Text of original RIAA amendment to the anti-terrorism bill, which RIAA says
it no longer supports:



    RIAA Wants to Hack Your PC
    By Declan McCullagh (declan@wired.com)
    2:00 a.m. Oct. 15, 2001 PDT

    WASHINGTON -- Look out, music pirates: The recording industry wants
    the right to hack into your computer and delete your stolen MP3s.

    It's no joke. Lobbyists for the Recording Industry Association of
    America (RIAA) tried to glue this hacking-authorization amendment onto
    a mammoth anti-terrorism bill that Congress approved last week.

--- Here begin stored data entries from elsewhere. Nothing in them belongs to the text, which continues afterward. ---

-- ==== Sys2Proof/Tests/Slice0.lean ====
section
/-! SUPPORT. The model's own tests. Every expected result is a row of 95_test_vectors.md or an example of an
instruction's rule, by hand. The witness theorems show that the hypotheses of each statement can be met
together. -/

namespace Sys2Proof.Tests

open Sys2Proof Sys2Proof.Machine

/-- A running machine with this accumulator, program counter and memory. -/
def at_ (ac : Word) (pc : Field5) (mem : Memory) : State := ⟨ac, pc, .running, mem⟩

/-- The accumulator and the program counter that an outcome leaves. -/
def acPc (o : Host.Outcome State Fault Refusal) : Option (Word × Field5) :=
  match o with
  | .next t => some (t.ac, t.pc)
  | .fault _ => none
  | .refused _ => none

/-- The state that an outcome leaves. -/
def after (o : Host.Outcome State Fault Refusal) : Option State :=
  match o with
  | .next t => some t
  | .fault _ => none
  | .refused _ => none

/-! ### Decoding: words written out from 30_encoding.md R63 (95_test_vectors.md 2.1) -/

theorem test_decode_hlt : decode 0b00000000#8 = .hlt ∧ decode 0b00000111#8 = .hlt ∧
    decode 0b00011111#8 = .hlt := by decide
theorem test_decode_lod : decode 0b00100111#8 = .lod 7#5 := by decide
theorem test_decode_ldc : decode 0b01000101#8 = .ldc 5#5 ∧ decode 0b01011111#8 = .ldc 31#5 := by decide
theorem test_decode_sto : decode 0b01101010#8 = .sto 10#5 := by decide
theorem test_decode_add : decode 0b10010100#8 = .add 20#5 := by decide
theorem test_decode_sub : decode 0b10100011#8 = .sub 3#5 := by decide
theorem test_decode_jmp : decode 0b11001100#8 = .jmp 12#5 := by decide
theorem test_decode_jmz : decode 0b11100110#8 = .jmz 6#5 ∧ decode 0b11111111#8 = .jmz 31#5 := by decide

theorem test_encode_words : encode (.ldc 5#5) = 0b01000101#8 ∧ encode (.sto 10#5) = 0b01101010#8 ∧
    encode .hlt = 0b00000000#8 := by decide

theorem test_decode_no_byte : (match decodeBytes [] with | .error e => some e | .ok _ => none) =
    some DecodeError.noByte := by decide

theorem test_decode_table_word : decodeTableWord 8 0x94 = some (.add 20#5) ∧
    decodeTableWord 16 0x94 = none := by decide

/-! ### Ill-formed terms are refused -/

theorem test_image_of_33_words_refused : imageWellFormed (List.replicate 33 0#8) = false ∧
    imageWellFormed (List.replicate 32 0#8) = true := by decide
theorem test_instruction_well_formed : Instr.wellFormed (.jmz 31#5) = true := by decide
theorem test_memory_unsorted_refused : ¬ Memory.wf [(3, 1#8), (2, 1#8)] := by decide
theorem test_memory_repeat_refused : ¬ Memory.wf [(3, 1#8), (3, 2#8)] := by decide
theorem test_memory_zero_entry_refused : ¬ Memory.wf [(3, 0#8)] := by decide
theorem test_memory_address_32_refused : ¬ Memory.wf [(32, 1#8)] ∧ Memory.wf [(31, 1#8)] := by decide
theorem test_text_hlt_operand_refused :
    TextForm.wellFormed .legacy (.instruction .hlt 3) = false := by decide
theorem test_text_ldc_ranges :
    TextForm.wellFormed .legacy (.instruction .ldc (-1)) = false ∧
    TextForm.wellFormed .legacy (.instruction .ldc 32) = false ∧
    TextForm.wellFormed .twosComplement (.instruction .ldc 16) = false ∧
    TextForm.wellFormed .twosComplement (.instruction .ldc (-17)) = false := by decide
theorem test_text_other_ranges :
    TextForm.wellFormed .legacy (.instruction .jmp 32) = false ∧
    TextForm.wellFormed .legacy (.constant 0) = false := by decide

/-! ### One step of each instruction (95_test_vectors.md 2.4 to 2.8) -/

theorem test_hlt_at_31_keeps_the_pc :
    after (step (at_ 9#8 31#5 [(31, 0b00011111#8)])) =
      some ⟨9#8, 31#5, .halted, [(31, 0b00011111#8)]⟩ := by decide
theorem test_lod_own_word : acPc (step (at_ 0#8 5#5 [(5, 0b00100101#8)])) = some (0b00100101#8, 6#5) := by
  decide
theorem test_lod_wraps_the_pc :
    acPc (step (at_ 0#8 31#5 [(0, 0b11111111#8), (31, 0b00100000#8)])) = some (0b11111111#8, 0#5) := by
  decide
theorem test_ldc_5 : acPc (step (at_ 0#8 0#5 [(0, 0b01000101#8)])) = some (0b00000101#8, 1#5) := by decide
theorem test_ldc_31_under_both :
    acPc (ldcUnder .legacy 31#5 (at_ 0#8 31#5 [])) = some (0b00011111#8, 0#5) ∧
    acPc (ldcUnder .twosComplement 31#5 (at_ 0#8 31#5 [])) = some (0b11111111#8, 0#5) := by decide
theorem test_sto_10 :
    after (step (at_ 0b00000011#8 1#5 [(1, 0b01101010#8)])) =
      some (at_ 0b00000011#8 2#5 [(1, 0b01101010#8), (10, 0b00000011#8)]) := by decide
theorem test_sto_zero_onto_itself :
    after (step (at_ 0#8 6#5 [(6, 0b01100110#8)])) = some (at_ 0#8 7#5 []) := by decide
theorem test_add_wraps :
    acPc (step (at_ 0b11111111#8 0#5 [(0, 0b10010100#8), (20, 0b00000001#8)])) = some (0#8, 1#5) := by decide
theorem test_add_own_word :
    acPc (step (at_ 0b10000011#8 3#5 [(3, 0b10000011#8)])) = some (0b00000110#8, 4#5) := by decide
theorem test_sub_is_accumulator_minus_memory :
    acPc (exec (.sub 9#5) (at_ 5#8 0#5 [(9, 2#8)])) = some (0b00000011#8, 1#5) := by decide
theorem test_sub_wraps :
    acPc (exec (.sub 9#5) (at_ 2#8 0#5 [(9, 5#8)])) = some (0b11111101#8, 1#5) := by decide
theorem test_jmp_taken :
    acPc (step (at_ 0b01111111#8 3#5 [(3, 0b11001100#8)])) = some (0b01111111#8, 12#5) := by decide
theorem test_jmp_negative_under_both :
    acPc (jmpUnder .legacy 5#5 (at_ 0b10000000#8 31#5 [])) = some (0b10000000#8, 5#5) ∧
    acPc (jmpUnder .twosComplement 5#5 (at_ 0b10000000#8 31#5 [])) = some (0b10000000#8, 0#5) := by decide
theorem test_jmz_taken :
    acPc (step (at_ 0#8 1#5 [(1, 0b11100110#8)])) = some (0#8, 6#5) := by decide
theorem test_jmz_0x80_not_taken_wraps :
    acPc (exec (.jmz 5#5) (at_ 0b10000000#8 31#5 [])) = some (0b10000000#8, 0#5) := by decide

theorem test_halted_has_no_step : step ⟨0#8, 3#5, .halted, []⟩ = .fault .halted := rfl

/-! ### The codec (95_test_vectors.md 2.2, 2.3) and the text forms (2.1) -/

theorem test_enc_8 : enc 8 300 = 0b00101100#8 ∧ enc 8 (-1) = 0b11111111#8 ∧ enc 8 (-129) = 0b01111111#8 ∧
    enc 8 (-300) = 0b11010100#8 := by decide
theorem test_signed_8 : sval .legacy 0b10000001#8 = 129 ∧ sval .twosComplement 0b10000001#8 = -127 ∧
    sval .legacy 0b01111111#8 = 127 ∧ sval .twosComplement 0b01111111#8 = 127 := by decide
theorem test_disassemble :
    disassemble .legacy 0b01011111#8 = .instruction .ldc 31 ∧
    disassemble .twosComplement 0b01011111#8 = .instruction .ldc (-1) ∧
    disassemble .legacy 0b00000111#8 = .constant 7 ∧ disassemble .legacy 0#8 = .halt := by decide

/-! ### The host's interface -/

theorem test_start_places_the_image :
    startRun [0b01000101#8, 0#8, 7#8] = some (at_ 0#8 0#5 [(0, 0b01000101#8), (2, 7#8)]) := by decide
theorem test_exhausted_budget : runUnder 1 (at_ 0#8 9#5 [(9, 0b11101001#8)]) =
    .budgetExhausted (at_ 0#8 9#5 [(9, 0b11101001#8)]) := by decide

/-! ### Witnesses: the hypotheses of every statement can be met -/

/-- A machine about to run `w`. -/
def aboutTo (ac : Word) (w : Word) : State := at_ ac 3#5 [(3, w)]

theorem witness_encoding_clauses :
    (0b00111111#8 &&& 0xE0#8 = 0x20#8) ∧ (0b01011111#8 &&& 0xE0#8 = 0x40#8) ∧
    (0b01111111#8 &&& 0xE0#8 = 0x60#8) ∧ (0b10011111#8 &&& 0xE0#8 = 0x80#8) ∧
    (0b10111111#8 &&& 0xE0#8 = 0xA0#8) ∧ (0b00011111#8 &&& 0xE0#8 = 0x00#8) ∧
    (0b11011111#8 &&& 0xE0#8 = 0xC0#8) ∧ (0b11111111#8 &&& 0xE0#8 = 0xE0#8) := by decide

theorem witness_running : State.reset.run = .running := rfl

theorem witness_halted : (State.reset.setRun .halted).run = .halted := rfl

theorem witness_step_of_hlt :
    step State.reset = .next (State.reset.setRun .halted) ∧
      decode (State.reset.readMem State.reset.pc) = .hlt := ⟨rfl, by decide⟩
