/-- The default of an object (the column "Default" of its table); 0 where the row gives 0 or none. -/
def objDefault (k : Nat) : Nat :=
  match keyIndex k / 0x1000 with
  | 0x1 =>
    if keyIn k 0x1000 1 0x1 0x06 0x06 then 0x9 /- GENERATION -/ else
    if keyIn k 0x1000 1 0x1 0x07 0x07 then 0x100 /- MANUAL_ISSUE -/ else
    if keyIn k 0x1100 1 0x1 0x01 0x01 then 0x1 /- CUT_LIST_FORMAT -/ else
    if keyIn k 0x1108 5 0x1 0x05 0x05 then 0x3 /- DIE_STATE -/ else
    if keyIn k 0x1120 48 0x1 0x05 0x05 then 0x40 /- FIRST_CORE -/ else
    if keyIn k 0x1120 48 0x1 0x06 0x06 then 0x3 /- BENT_STATE -/ else
    if keyIn k 0x1150 12 0x1 0x05 0x05 then 0x40 /- RAW_CAPACITY -/ else
    if keyIn k 0x1150 12 0x1 0x07 0x07 then 0x3 /- STACK_STATE -/ else
    if keyIn k 0x1160 10 0x1 0x07 0x07 then 0x3 /- LINK_STATE -/ else
    if keyIn k 0x1170 10 0x1 0x03 0x03 then 0x10 /- PORT_LANES -/ else
    if keyIn k 0x1170 10 0x1 0x04 0x04 then 0x20 /- PORT_FIBRES -/ else
    if keyIn k 0x1170 10 0x1 0x06 0x06 then 0x3 /- PORT_STATE -/ else
    if keyIn k 0x1180 1 0x1 0x02 0x02 then 0x4 /- DECODE_CLUSTERS -/ else
    if keyIn k 0x1180 1 0x1 0x03 0x03 then 0x30 /- DECODE_ENGINES -/ else
    if keyIn k 0x1180 1 0x1 0x04 0x04 then 0x8 /- AUDIO_DECODERS -/ else
    if keyIn k 0x1180 1 0x1 0x05 0x05 then 0x4 /- CAPTION_EXTRACTORS -/ else
    if keyIn k 0x1180 1 0x1 0x06 0x06 then 0x1 /- SHUFFLE_ENGINES -/ else
    if keyIn k 0x1200 1 0x1 0x02 0x02 then 0x88B6 /- TALLY_ETHERTYPE -/ else
    if keyIn k 0x1200 1 0x1 0x04 0x04 then 0x6 /- TALLY_PRIORITY -/ else
    if keyIn k 0x1202 1 0x1 0x02 0x02 then 0x3C /- SESSION_IDLE_LIMIT -/ else
    if keyIn k 0x1300 1 0x1 0x02 0x02 then 0x100000 /- MGMT_WINDOW_OFFSET -/ else
    if keyIn k 0x1300 1 0x1 0x03 0x03 then 0x10000 /- MGMT_WINDOW_SIZE -/ else
    if keyIn k 0x1400 1 0x1 0x01 0x01 then 0x1 /- LEVEL_MAX_TALLY -/ else
    if keyIn k 0x1400 1 0x1 0x02 0x02 then 0x1 /- LEVEL_MAX_HOST -/ else
    0
  | 0x2 =>
    if keyIn k 0x2001 1 0x1 0x03 0x03 then 0xFF /- BOOT_SLOT_USED -/ else
    if keyIn k 0x2001 1 0x1 0x05 0x05 then 0x1 /- LAST_RESET_CAUSE -/ else
    if keyIn k 0x2030 1 0x1 0x04 0x04 then 0x960 /- PKG_POWER_LIMIT -/ else
    if keyIn k 0x2032 1 0x1 0x01 0x01 then 0x64 /- THROTTLE_THRESHOLD -/ else
    if keyIn k 0x2033 1 0x1 0x01 0x04 then 0x640 /- DIE_CLOCK -/ else
    0
  | 0x3 =>
    if keyIn k 0x300B 48 0x40 0x01 0x01 then 0x7D0 /- WD_LIMIT -/ else
    if keyIn k 0x3029 48 0x40 0x01 0x01 then 0x4E20 /- CH_WAIT_LIMIT -/ else
    if keyIn k 0x302A 48 0x40 0x01 0x01 then 0xFF /- WAIT_CORE -/ else
    if keyIn k 0x302A 48 0x40 0x04 0x04 then 0xFFFF /- PEER_CORE -/ else
    if keyIn k 0x302A 48 0x40 0x06 0x06 then 0xFFFFFFFF /- PEER_WAIT_QUEUE -/ else
    if keyIn k 0x3030 48 0x40 0x01 0x01 then 0xFF /- PACER_STAGE -/ else
    if keyIn k 0x3034 48 0x40 0x01 0x01 then 0x7530 /- BENT_TIMEOUT -/ else
    0
  | 0x4 =>
    if keyIn k 0x4040 1 0x1 0x02 0x02 then 0x1 /- RET_LANE_DEPTH -/ else
    if keyIn k 0x4000 16 0x1 0x04 0x04 then 0x1 /- JOB_STAGES -/ else
    if keyIn k 0x4000 16 0x1 0x06 0x06 then 0x1 /- BENT_COUNT -/ else
    if keyIn k 0x4000 16 0x1 0x07 0x07 then 0x1 /- SEQ_SHARE -/ else
    if keyIn k 0x4000 16 0x1 0x0D 0x0D then 0x1 /- IN_FLIGHT_MAX -/ else
    if keyIn k 0x4000 16 0x1 0x0E 0x0E then 0x1 /- W_MODE -/ else
    if keyIn k 0x4000 16 0x1 0x0F 0x0F then 0x1 /- W_PENDING_MAX -/ else
    if keyIn k 0x4000 16 0x1 0x10 0x10 then 0x1 /- MICRO_BATCHES -/ else
    if keyIn k 0x4000 16 0x1 0x11 0x11 then 0xFF /- IN_LANE -/ else
    if keyIn k 0x4000 16 0x1 0x12 0x12 then 0xFF /- OUT_LANE -/ else
    if keyIn k 0x4000 16 0x1 0x13 0x13 then 0xFF /- RET_IN_LANE -/ else
    if keyIn k 0x4000 16 0x1 0x14 0x14 then 0xFF /- RET_OUT_LANE -/ else
    if keyIn k 0x4000 16 0x1 0x18 0x18 then 0x7A120 /- STAGE_TIME_BASE -/ else
    if keyIn k 0x4000 16 0x1 0x19 0x19 then 0x3E8 /- STAGE_TIME_PER_TOKEN -/ else
    if keyIn k 0x4100 64 0x1 0x02 0x02 then 0x1 /- LANE_DEPTH -/ else
    if keyIn k 0x4100 64 0x1 0x0A 0x0A then 0xFF /- LANE_RELAY -/ else
    if keyIn k 0x4300 1 0x1 0x04 0x04 then 0x1 /- JOB_PACKAGES -/ else
    if keyIn k 0x4300 1 0x1 0x05 0x05 then 0x1 /- PIPE_PACKAGES -/ else
    if keyIn k 0x4300 1 0x1 0x07 0x07 then 0x1 /- STAGES_PER_PACKAGE -/ else
    if keyIn k 0x4300 1 0x1 0x08 0x08 then 0x1 /- JOB_SEQ_SHARE -/ else
    if keyIn k 0x4300 1 0x1 0x09 0x09 then 0x1 /- REPLICAS -/ else
    if keyIn k 0x4300 1 0x1 0x0B 0x0B then 0x2 /- SEQ_AXIS -/ else
    if keyIn k 0x4310 16 0x1 0x04 0x04 then 0xFF /- RING_IN_RELAY -/ else
    if keyIn k 0x4310 16 0x1 0x05 0x05 then 0xFF /- RING_OUT_RELAY -/ else
    0
  | 0x5 =>
    if keyIn k 0x5000 1 0x1 0x04 0x04 then 0xFFFFFFFF /- RESHARD_STEP -/ else
    if keyIn k 0x5000 1 0x1 0x08 0x08 then 0x1388 /- RC_HOP_LIMIT -/ else
    if keyIn k 0x5010 16 0x1 0x03 0x03 then 0x1 /- RG_MEMBERS -/ else
    if keyIn k 0x5010 16 0x1 0x05 0x05 then 0x3F800000 /- RG_SCALE -/ else
    if keyIn k 0x5010 16 0x1 0x06 0x06 then 0x1 /- RG_CARRY_E -/ else
    if keyIn k 0x5010 16 0x1 0x08 0x08 then 0xFFFFFE00 /- RG_LR_STREAM -/ else
    if keyIn k 0x5100 32 0x1 0x02 0x02 then 0xFF /- RC_SLOT -/ else
    if keyIn k 0x5100 32 0x1 0x06 0x06 then 0x4 /- RC_RANK -/ else
    if keyIn k 0x5410 16 0x1 0x03 0x03 then 0x1 /- RG_MEMBERS -/ else
    if keyIn k 0x5410 16 0x1 0x05 0x05 then 0x3F800000 /- RG_SCALE -/ else
    if keyIn k 0x5410 16 0x1 0x06 0x06 then 0x1 /- RG_CARRY_E -/ else
    if keyIn k 0x5410 16 0x1 0x08 0x08 then 0xFFFFFE00 /- RG_LR_STREAM -/ else
    if keyIn k 0x5500 32 0x1 0x02 0x02 then 0xFF /- RC_SLOT -/ else
    if keyIn k 0x5500 32 0x1 0x06 0x06 then 0x4 /- RC_RANK -/ else
    0
  | 0x6 =>
    if keyIn k 0x6100 16 0x1 0x02 0x02 then 0x100 /- VS_PENDING -/ else
    if keyIn k 0x6100 16 0x1 0x04 0x04 then 0x2 /- VS_RESERVED_VERSIONS -/ else
    if keyIn k 0x6200 1 0x1 0x03 0x03 then 0xFFFFFFFF /- OPT_LR_STEP -/ else
    if keyIn k 0x6200 1 0x1 0x04 0x04 then 0x3F666666 /- OPT_BETA1 -/ else
    if keyIn k 0x6200 1 0x1 0x05 0x05 then 0x3F7FBE77 /- OPT_BETA2 -/ else
    if keyIn k 0x6200 1 0x1 0x06 0x06 then 0x2B8CBCCC /- OPT_EPS -/ else
    if keyIn k 0x6200 1 0x1 0x09 0x09 then 0xFFFFFF00 /- OPT_STREAM -/ else
    if keyIn k 0x6400 1 0x1 0x01 0x01 then 0xFFFF /- COMMIT_PARENT -/ else
    if keyIn k 0x6400 1 0x1 0x04 0x04 then 0x258 /- COMMIT_WAIT_LIMIT -/ else
    if keyIn k 0x6400 1 0x1 0x05 0x05 then 0x3 /- COMMIT_REPLAY_LIMIT -/ else
    if keyIn k 0x6401 1 0x1 0x01 0x10 then 0xFFFF /- COMMIT_CHILD -/ else
    if keyIn k 0x6402 1 0x1 0x04 0x04 then 0xFFFFFFFF /- LAST_COMMITTED -/ else
    0
  | 0x7 =>
    if keyIn k 0x7000 1 0x1 0x02 0x02 then 0x1 /- TORUS_DIM_X -/ else
    if keyIn k 0x7000 1 0x1 0x03 0x03 then 0x1 /- TORUS_DIM_Y -/ else
    if keyIn k 0x7000 1 0x1 0x04 0x04 then 0x1 /- TORUS_DIM_Z -/ else
    if keyIn k 0x7001 1 0x1 0x01 0x01 then 0xFA /- BEACON_INTERVAL -/ else
    if keyIn k 0x7001 1 0x1 0x02 0x02 then 0x3 /- FLAP_LIMIT -/ else
    if keyIn k 0x7001 1 0x1 0x03 0x03 then 0xA /- FLAP_WINDOW -/ else
    if keyIn k 0x7001 1 0x1 0x04 0x04 then 0x1E /- HOLD_BASE -/ else
    if keyIn k 0x7001 1 0x1 0x05 0x05 then 0x258 /- HOLD_MAX -/ else
    if keyIn k 0x7001 1 0x1 0x06 0x06 then 0x3E8 /- ROUTE_REJOIN_HOLD -/ else
    if keyIn k 0x7010 6 0x1 0x04 0x04 then 0xFFFF /- PARTNER_ID -/ else
    if keyIn k 0x7010 6 0x1 0x05 0x05 then 0xFF /- PARTNER_PORT -/ else
    if keyIn k 0x7010 6 0x1 0x0B 0x0B then 0x1E /- HOLD_NEXT -/ else
    if keyIn k 0x7030 1 0x1 0x01 0x01 then 0xFF /- TIME_PARENT -/ else
    0
  | 0x8 =>
    if keyIn k 0x8000 1 0x1 0x05 0x05 then 0x1 /- DECODERS -/ else
    if keyIn k 0x8000 1 0x1 0x06 0x06 then 0x100 /- LOOKAHEAD -/ else
    if keyIn k 0x8000 1 0x1 0x07 0x07 then 0x1 /- SAMPLES_TOTAL -/ else
    if keyIn k 0x8000 1 0x1 0x08 0x08 then 0xFFFFFD00 /- SHUFFLE_STREAM -/ else
    if keyIn k 0x8000 1 0x1 0x0B 0x0B then 0x1 /- BATCH_SAMPLES -/ else
    if keyIn k 0x8000 1 0x1 0x0D 0x0D then 0x10000 /- CAND_RING_PAGES -/ else
    if keyIn k 0x8000 1 0x1 0x0E 0x0E then 0xFFFFFFFFFFFFFFFF /- HELD_FIRST_U -/ else
    if keyIn k 0x8001 1 0x1 0x01 0xFF then 0xFFFF /- DECODER_TABLE -/ else
    if keyIn k 0x8002 1 0x1 0x01 0x80 then 0xFFFF /- SINK_TABLE -/ else
    if keyIn k 0x8010 1 0x1 0x02 0x02 then 0x3 /- INGEST_PFC_PRIORITY -/ else
    if keyIn k 0x8010 1 0x1 0x03 0x03 then 0x100000 /- CHUNK_BYTES -/ else
    if keyIn k 0x8010 1 0x1 0x04 0x04 then 0x1000 /- INGEST_RING_PAGES -/ else
    if keyIn k 0x8010 1 0x1 0x07 0x07 then 0x3 /- READ_RETRIES -/ else
    if keyIn k 0x8020 1 0x1 0x01 0x01 then 0x1 /- DEINTERLACE -/ else
    if keyIn k 0x8020 1 0x1 0x02 0x02 then 0x1 /- FRAME_STRIDE -/ else
    if keyIn k 0x8020 1 0x1 0x03 0x03 then 0x1 /- CROP -/ else
    if keyIn k 0x8020 1 0x1 0x04 0x04 then 0x100 /- OUT_WIDTH -/ else
    if keyIn k 0x8020 1 0x1 0x05 0x05 then 0x100 /- OUT_HEIGHT -/ else
    if keyIn k 0x8020 1 0x1 0x07 0x07 then 0x3F800000 /- ACT_GAIN -/ else
    if keyIn k 0x8020 1 0x1 0x09 0x09 then 0x200 /- ACT_CONV -/ else
    if keyIn k 0x8020 1 0x1 0x0A 0x0A then 0x2 /- PATCH_T -/ else
    if keyIn k 0x8020 1 0x1 0x0B 0x0B then 0x10 /- PATCH_H -/ else
    if keyIn k 0x8020 1 0x1 0x0C 0x0C then 0x10 /- PATCH_W -/ else
    if keyIn k 0x8030 1 0x1 0x02 0x02 then 0x1 /- AUDIO_CHANNELS -/ else
    if keyIn k 0x8030 1 0x1 0x03 0x03 then 0x280 /- AUDIO_TOKEN_SAMPLES -/ else
    if keyIn k 0x8030 1 0x1 0x05 0x05 then 0x1000 /- CAPTION_BYTES_MAX -/ else
    0
  | 0x9 =>
    if keyIn k 0x9000 1 0x1 0x01 0x01 then 0x1000 /- RECOMPUTE_N -/ else
    if keyIn k 0x9000 1 0x1 0x07 0x07 then 0x48 /- IMPLICATE_WINDOW -/ else
    if keyIn k 0x9000 1 0x1 0x08 0x08 then 0x18 /- SCRUB_PERIOD -/ else
    if keyIn k 0x9000 1 0x1 0x09 0x09 then 0x10 /- RETIRE_CORRECTED -/ else
    if keyIn k 0x9020 1 0x1 0x01 0x01 then 0xF4240 /- DIE_TIMEOUT -/ else
    if keyIn k 0x9020 1 0x1 0x02 0x02 then 0x1E8480 /- PACKAGE_TIMEOUT -/ else
    if keyIn k 0x9050 1 0x1 0x01 0x01 then 0xFFFF /- FAULT_PARENT -/ else
    if keyIn k 0x9050 1 0x1 0x02 0x02 then 0xA /- REPORT_QUIET -/ else
    if keyIn k 0x9050 1 0x1 0x03 0x03 then 0x64 /- REPORT_HOLD_MAX -/ else
    0
  | 0xA =>
    if keyIn k 0xA000 1 0x1 0x04 0x04 then 0x1 /- TAG_SEED -/ else
    0
  | 0xB =>
    if keyIn k 0xB030 1 0x1 0x01 0x01 then 0x8 /- SL_RETRY_LIMIT -/ else
    if keyIn k 0xB030 1 0x1 0x02 0x02 then 0x3E8 /- SL_RETRAIN_BOUND -/ else
    if keyIn k 0xB020 4 0x1 0x01 0x01 then 0x1 /- RLC_ENABLE -/ else
    0
  | _ => 0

    An RIAA-drafted amendment, according to a draft obtained by Wired News,
    would immunize all copyright holders -- including the movie and e-book
    industry -- for any data losses caused by their hacking efforts or
    other computer intrusions "that are reasonably intended to impede or
    prevent" electronic piracy.

    In an interview Friday, RIAA lobbyist Mitch Glazier said that his
    association has abandoned plans to insert that amendment into
    anti-terrorism bills -- and instead is supporting a revised amendment
    that takes a more modest approach.

    "It will not be some special exception for copyright owners," Glazier
    said. "It will be a general fix to bring back current law." Glazier is
    the RIAA's senior vice president of government relations and a former
    House aide.

    The RIAA's interest in the USA Act, an anti-terrorism bill that the
    Senate and the House approved last week, grew out of an obscure part
    of it called section 815. Called the "Deterrence and Prevention of
    Cyberterrorism" section, it says that anyone who breaks into computers
    and causes damage "aggregating at least $5,000 in value" in a one-year
    period would be committing a crime.

    If the current version of the USA Act becomes law, the RIAA believes,
    it could outlaw attempts by copyright holders to break into and
    disable pirate FTP or websites or peer-to-peer networks. Because the
    bill covers aggregate damage, it could bar anti-piracy efforts that
    cause little harm to individual users, but meet the $5,000 threshold
    when combined.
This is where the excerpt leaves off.